Some types of electrical connectors suitable for use with aluminum PCBs include:

• Solder mount – Through-hole pins allow connectors to be soldered for mechanical strength and electrical connection. High temperature solders are used.
• Press-fit – Connectors with compliant pins press-fit into plated through holes in the PCB for gas-tight, reliable connections without soldering.
• Crimp style – Insulated terminals are crimped to wires secured into metal housings that bolt to the PCB edge. Provides flexibility.
• Board-edge style – Connectors clamp onto the PCB edge exposing copper pads on the board edge for soldering or press-fit.
• Flexible ribbon – Flexible Kapton/copper laminate ribbon cables plug into connectors mounted on the PCB to link boards.
• RF connectors – SMA, SMB, SMP and other coaxial RF connectors are mounted with mechanical hardware and soldered for microwave applications.
• Custom adapters – Custom machined adapters allow integrating standard connectors to aluminum PCBs accounting for thermal expansion.

The connector style can be selected to optimally address mechanical robustness, thermal stresses, vibration resistance, electrical needs, and other requirements of the application.

What key thermal factors need to be considered when designing aluminum PCBs?

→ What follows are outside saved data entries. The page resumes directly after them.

-- ==== Sys2Proof/Syntax.lean ====
section
/-! DEFINITION. The commands of the module, one constructor per row of the operation and event table (opcode_table.json).
The operands carry what comes from outside the module: who accesses, what a converter measured, which frame arrived,
whether a signature verified. -/

namespace Sys2Proof

/-- The masters of the fabric (R35, Table 1-5, Table 1-7): Truss, the dictionary engine, the spans (a split span is two
masters: hart 0 keeps the name of its span), and the DMA channels 0-15. -/
inductive Master where
  | truss | dict | span0 | span0h1 | span1 | span1h1 | dma (c : Fin 16)
deriving DecidableEq, Repr

/-- The blocks that have a lock bit (R13). -/
inductive LockBlock where
  | analog | pos (p : Fin 2) | engine | modulator (x : Fin 2) | gate | thermal | keystone | collector | safety
  | can (p : Fin 4) | kinak | dictionary | ledger
deriving DecidableEq, Repr

/-- The signatures of the harts of Span0 (a0, a1) and Span1 (b0, b1), as an entry of their domain into retention scrubs them (R338). -/
structure SpanSigs where
  a0 : BitVec 64
  a1 : BitVec 64
  b0 : BitVec 64
  b1 : BitVec 64
deriving DecidableEq, Repr

/-- What a hart gives out in one cycle (R309): nothing, a fetch or data request with its address, byte strobes and write data, a claim or
completion of an interrupt, the wait-for-interrupt indication, or the debug halt acknowledgement. -/
inductive BusOut where
  | none
  | fetch (a : BitVec 32)
  | load (a : BitVec 32) (strobes : BitVec 4)
  | store (a : BitVec 32) (strobes : BitVec 4) (v : BitVec 32)
  | claim
  | complete (src : BitVec 9)
  | wfi
  | haltAck
deriving DecidableEq, Repr

/-- The samples of an asynchronous input by the harts of a target (R325, R328), those of a span in the first two: of one class-0 line in
eight consecutive sampling cycles, or of the timebase. -/
inductive Samples where
  | line (x0 x1 x2 : BitVec 8)
  | time (x0 x1 x2 : BitVec 64)
deriving DecidableEq, Repr

/-- A read of the timebase (R396, R469): of `TB.CNTL`, of `TB.NETL`, or of the CSR `time` or `timeh`, with how many ticks after the
present count each sampler of the target takes its sample (R324). The other reads of a low word that latch its high word take the same command
(log 190): `PIER.KACNTL` (R470), and of the ledger `IMPL`, `EXPL`, `DISL`, `CHGL` (i = 0-3) and `SEQL` (i = 4) (R496). -/
inductive TimeRead where
  | cntl
  | netl
  | kacntl
  | ledger (i : Fin 5)
  | csr (high : Bool) (k0 k1 k2 : BitVec 4)
deriving DecidableEq, Repr

/-- The ownership pages (Table 1-6): 0 CPM, 1 analogue sensing, 2 POS0, 3 POS1, 4 capture, 5 timebase. -/
abbrev Page := Fin 6
/-- The low-voltage supplies beside VKA (R60): VCORE, VANA and VIO, which are supervised (R61), and VREF. -/
inductive Supply where
  | vcore | vana | vio | vref
deriving DecidableEq, Repr

/-- What a group trigger comes from (Table 4-7): a modulator's trigger line, the tick start, or a written SWTRIG. -/
inductive TrigSrc where
  | modulator (x : Fin 2) | tick | software (g : Fin 4)
deriving DecidableEq, Repr

/-- What a calibration slot measures (R121-R124, Table 4-13): whether the pre-shadow difference exceeds 2 LSB, at first and
after the restart; whether the rotating spare passes its own calibration in that restart; the required offset trim
(LSB / 16) and gain trim (ppm), the DNL trim and whether the code widths are within limits; the largest residual (LSB);
the mean post-shadow difference (LSB / 16); whether the hot-standby shadow differs by more than 2 LSB; whether the other
spare then passes its self-calibration. -/
structure CalMeasure where
  pre1     : Bool
  pre2     : Bool
  spareOk  : Bool
  offset   : Int
  gainPpm  : Int
  dnl      : Int
  dnlOk    : Bool
  residual : Nat
  post16   : Int
  hotBad   : Bool
  otherOk  : Bool
deriving DecidableEq, Repr
/-- A sine and cosine result of an excitation period (R148): the excitation phase of its sampling instant as a 22-bit
fraction of the period, the two codes, and whether either entry carries the over-range flag. -/
structure ResSample where
  phase : BitVec 22
  xs    : Int
  xc    : Int
  ovr  : Bool
deriving DecidableEq, Repr

/-- A write to a compare unit that COMPARE_ARM judges (R158): of `CMPVAL`, or of `CMPCTL`. -/
inductive CmpWrite where
  | value (v : Word) | control (v : Word)
deriving DecidableEq, Repr
/-- A write to a modulator that MODE_WRITE judges: of `CTL` or of `DEAD`. -/
inductive ModWrite where
  | ctl (v : Word) | dead (v : Word)
deriving DecidableEq, Repr

/-- A source of tick requests beside the carrier points (R170, R347): `TDIV`, or a delivery to interrupt target 5. -/
inductive TickSrc where
  | tdiv | source (i : Fin 512)
deriving DecidableEq, Repr
/-- The conditions of Table 10-4: a junction at `TJWARN` or `TJSTOP`, an island die at 150 or 165 °C, the controller die at
155 °C. -/
inductive ThermCond where
  | tjWarn (n : Chan)
  | islWarn (n : Chan)
  | tjStop (n : Chan)
  | islStop (n : Chan)
  | dieStop
deriving DecidableEq, Repr

/-- A clear of fault status: a write of 1 bits to `STATUSL` or `STATUSH` by a master, or a write to `0x2801:01`. -/
inductive StatusClear where
  | reg (m : Master) (high : Bool) (v : Word)
  | object (v : BitVec 8)
deriving DecidableEq, Repr

/-- What an ECC check finds: a corrected error, an uncorrectable one in SRAM, or one in flash or MRAM. -/
inductive EccKind where
  | corrected | sram | nonvolatile
deriving DecidableEq, Repr

/-- A CAN frame: its format (0 classical base, 1 classical extended, 2 FD base, 3 FD extended, 4 XL), RTR, BRS, ESI, SEC, VCID,
SDT, priority identifier (XL), identifier or acceptance field, and data. -/
structure CanFrame where
  fmt  : Fin 5
  rtr  : Bool
  brs  : Bool
  esi  : Bool
  sec  : Bool
  vcid : BitVec 8
  sdt  : BitVec 8
  pid  : BitVec 11
  id   : BitVec 32
  data : List (BitVec 8)
deriving DecidableEq, Repr

/-- What a bus error adds under ISO 11898-1: a transmitter's error (TEC + 8), a receiver's error (REC + 1), and a receiver's
error after its own error flag (REC + 8). -/
inductive CanErr where
  | transmit | receive | receiveDominant
deriving DecidableEq, Repr

/-- How an attempt to transmit ends. -/
inductive TxEnd where
  | sent | lost | error
deriving DecidableEq, Repr

/-- A write to a port's configuration: the fields `EN`, `LBK`, `FDEN`, `XLEN` of `CTL`, or a bit-timing register. -/
inductive CanWrite where
  | ctl (v : Word) | nbt (v : Word) | dbt (v : Word) | xbt (v : Word)
deriving DecidableEq, Repr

Thermal design considerations for aluminum PCBs include:

• Component power dissipation – Determine max heat flux from each component needing cooling to set heatsink requirements.
• Heatsink interface – Use thermal interface materials and pressure mounts for efficient heat transfer from components to heatsink.
• Aluminum substrate thickness – Thicker aluminum layers provide lower thermal resistance and greater heat spreading.
• Thermal vias – High density copper filled thermal vias conduct heat between layers and to aluminum substrate.
• Thermal pads – Exposed copper pads under hot components conduct heat into PCB layers. Match size to max component heat flux.
• Internal copper layers – Additional copper layers aid lateral heat spreading on PCB.
• High conductivity dielectrics – Dielectrics like polyimide, aluminum nitride and silicones transfer heat better than standard FR-4.
• Thermal analyses – Perform thermal simulation, testing and verification to confirm design cooling performance.

Proactively addressing thermal requirements in the design prevents hot spots and ensures the aluminum PCB can effectively cool all electronics.

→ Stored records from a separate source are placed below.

-- ==== Sys2Proof/Machine/RegMapSense.lean ====
section
/-! DEFINITION. The field descriptors of the analogue-sensing, result-queue and position registers: one definition per field of a register table of the spec,
with its address, lowest bit, width, access code and reset value. -/

namespace Sys2Proof.Machine

/-- `AS.SLCFG.ORFL` bits 25, RW (04 Table 4-6, R110). -/
def AS.SLCFG_ORFL (s : Nat) : Fld := ⟨0x40100100 + 4*s, 25, 1, .rw, 1, true⟩

/-- `AS.SLCFG.CMSEL` bits 24, RW (04 Table 4-6, R110). -/
def AS.SLCFG_CMSEL (s : Nat) : Fld := ⟨0x40100100 + 4*s, 24, 1, .rw, 0, true⟩

/-- `AS.SLCFG.Q3` bits 23:21, RW (04 Table 4-6, R110). -/
def AS.SLCFG_Q3 (s : Nat) : Fld := ⟨0x40100100 + 4*s, 21, 3, .rw, 7, true⟩

/-- `AS.SLCFG.Q2` bits 20:18, RW (04 Table 4-6, R110). -/
def AS.SLCFG_Q2 (s : Nat) : Fld := ⟨0x40100100 + 4*s, 18, 3, .rw, 7, true⟩

/-- `AS.SLCFG.Q1` bits 17:15, RW (04 Table 4-6, R110). -/
def AS.SLCFG_Q1 (s : Nat) : Fld := ⟨0x40100100 + 4*s, 15, 3, .rw, sliceQueueReset s, true⟩

/-- `AS.SLCFG.Q0` bits 14:12, RW (04 Table 4-6, R110). -/
def AS.SLCFG_Q0 (s : Nat) : Fld := ⟨0x40100100 + 4*s, 12, 3, .rw, sliceQueueReset s, true⟩

/-- `AS.SLCFG.SMASK` bits 11:8, RW (04 Table 4-6, R110). -/
def AS.SLCFG_SMASK (s : Nat) : Fld := ⟨0x40100100 + 4*s, 8, 4, .rw, sliceSmaskReset s, true⟩

/-- `AS.SLCFG.TMASK` bits 7:4, RW (04 Table 4-6, R110). -/
def AS.SLCFG_TMASK (s : Nat) : Fld := ⟨0x40100100 + 4*s, 4, 4, .rw, 0, true⟩

/-- `AS.SLCFG.MODE` bits 1:0, RW (04 Table 4-6, R110). -/
def AS.SLCFG_MODE (s : Nat) : Fld := ⟨0x40100100 + 4*s, 0, 2, .rw, sliceModeReset s, true⟩

/-- `AS.GRP.TLOST` bits 31:16, RO (04 Table 4-7, R112). -/
def AS.GRP_TLOST (n : Nat) : Fld := ⟨0x40100010 + 4*n, 16, 16, .ro, 0, false⟩

/-- `AS.GRP.LOSTF` bits 9, W1C (04 Table 4-7, R112). -/
def AS.GRP_LOSTF (n : Nat) : Fld := ⟨0x40100010 + 4*n, 9, 1, .w1c, 0, false⟩

/-- `AS.GRP.SWTRIG` bits 8, WO (04 Table 4-7, R112). -/
def AS.GRP_SWTRIG (n : Nat) : Fld := ⟨0x40100010 + 4*n, 8, 1, .wo, 0, true⟩

/-- `AS.GRP.BUSY` bits 4, RO (04 Table 4-7, R112). -/
def AS.GRP_BUSY (n : Nat) : Fld := ⟨0x40100010 + 4*n, 4, 1, .ro, 0, false⟩

/-- `AS.GRP.TSRC` bits 2:0, RW (04 Table 4-7, R112). -/
def AS.GRP_TSRC (n : Nat) : Fld := ⟨0x40100010 + 4*n, 0, 3, .rw, if n = 0 then 1 else 4, false⟩

/-- `AS.CALCTL.CALEN` bits 31, RWL (04 Table 4-11, R120). -/
def AS.CALCTL_CALEN : Fld := ⟨0x40100020, 31, 1, .rwl, 1, false⟩

/-- `AS.CALCTL.CALNOW_S` bits 20:16, RW (04 Table 4-11, R120). -/
def AS.CALCTL_CALNOW_S : Fld := ⟨0x40100020, 16, 5, .rw, 0, false⟩

/-- `AS.CALCTL.CALNOW` bits 15, W1S (04 Table 4-11, R120). -/
def AS.CALCTL_CALNOW : Fld := ⟨0x40100020, 15, 1, .w1s, 0, true⟩

/-- `AS.CALCTL.CALGAP` bits 10:0, RWL (04 Table 4-11, R120). -/
def AS.CALCTL_CALGAP : Fld := ⟨0x40100020, 0, 11, .rwl, 1400, false⟩

/-- `AS.SPARE.STALLS` bits 31:24, RO (04 Table 4-15, R128). -/
def AS.SPARE_STALLS : Fld := ⟨0x40100024, 24, 8, .ro, 0, false⟩

/-- `AS.SPARE.CHAIN` bits 21:20, RO (04 Table 4-15, R128). -/
def AS.SPARE_CHAIN : Fld := ⟨0x40100024, 20, 2, .ro, 0, false⟩

/-- `AS.SPARE.ROTSP` bits 17, RO (04 Table 4-15, R128). -/
def AS.SPARE_ROTSP : Fld := ⟨0x40100024, 17, 1, .ro, 0, false⟩

/-- `AS.SPARE.CALSTALL` bits 16, W1C (04 Table 4-15, R128). -/
def AS.SPARE_CALSTALL : Fld := ⟨0x40100024, 16, 1, .w1c, 0, false⟩

/-- `AS.SPARE.SP1_FAIL` bits 15, RO (04 Table 4-15, R128). -/
def AS.SPARE_SP1_FAIL : Fld := ⟨0x40100024, 15, 1, .ro, 0, false⟩

/-- `AS.SPARE.SP1_USED` bits 14, RO (04 Table 4-15, R128). -/
def AS.SPARE_SP1_USED : Fld := ⟨0x40100024, 14, 1, .ro, 0, false⟩

/-- `AS.SPARE.SP1_FOR` bits 12:8, RO (04 Table 4-15, R128). -/
def AS.SPARE_SP1_FOR : Fld := ⟨0x40100024, 8, 5, .ro, 0, false⟩

/-- `AS.SPARE.SP0_FAIL` bits 7, RO (04 Table 4-15, R128). -/
def AS.SPARE_SP0_FAIL : Fld := ⟨0x40100024, 7, 1, .ro, 0, false⟩

/-- `AS.SPARE.SP0_USED` bits 6, RO (04 Table 4-15, R128). -/
def AS.SPARE_SP0_USED : Fld := ⟨0x40100024, 6, 1, .ro, 0, false⟩

/-- `AS.SPARE.SP0_FOR` bits 4:0, RO (04 Table 4-15, R128). -/
def AS.SPARE_SP0_FOR : Fld := ⟨0x40100024, 0, 5, .ro, 0, false⟩

/-- `AS.SLST.CHKERR` bits 31:24, RO (04 Table 4-16, R130). -/
def AS.SLST_CHKERR (s : Nat) : Fld := ⟨0x40100200 + 4*s, 24, 8, .ro, 0, false⟩

/-- `AS.SLST.VISITS` bits 23:16, RO (04 Table 4-16, R130). -/
def AS.SLST_VISITS (s : Nat) : Fld := ⟨0x40100200 + 4*s, 16, 8, .ro, 0, false⟩

/-- `AS.SLST.SERVER` bits 11:10, RO (04 Table 4-16, R130). -/
def AS.SLST_SERVER (s : Nat) : Fld := ⟨0x40100200 + 4*s, 10, 2, .ro, 0, false⟩

/-- `AS.SLST.SUBST` bits 9, RO (04 Table 4-16, R130). -/
def AS.SLST_SUBST (s : Nat) : Fld := ⟨0x40100200 + 4*s, 9, 1, .ro, 0, false⟩

/-- `AS.SLST.FAILED` bits 8, RO (04 Table 4-16, R130). -/
def AS.SLST_FAILED (s : Nat) : Fld := ⟨0x40100200 + 4*s, 8, 1, .ro, 0, false⟩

What types of testing are performed to validate aluminum PCB designs?

Testing performed on aluminum PCB prototypes includes:

Test	Purpose
In-circuit testing	Validates electrical connectivity between nodes matches circuit netlist
Functional testing	Confirms PCB operates correctly and meets functional requirements
HASS and HALT	Accelerated stress screening and testing to uncover design weaknesses and early failures
Vibration and shock	Ensures PCB can withstand mechanical vibration and shocks during use
Thermal shock and cycling	Evaluates robustness to rapid or cyclic temperature changes the PCB will experience
Temperature/humidity bias testing	Assesses operation and reliability under hot/humid environmental conditions
EMC/EMI testing	Validates PCB meets immunity and emissions requirements
Climatic testing	Exposes PCB to range of operating temperatures and humidity levels
Fluid exposure	Confirm resistance to exposure to fluids like fuels, hydraulic oil and cleaning chemicals
Salt spray	Demonstrates the environmental protection provided by PCB coatings and conformal layers

Extensive validation testing demonstrates reliable, robust performance and a suitable lifetime when deployed in the field.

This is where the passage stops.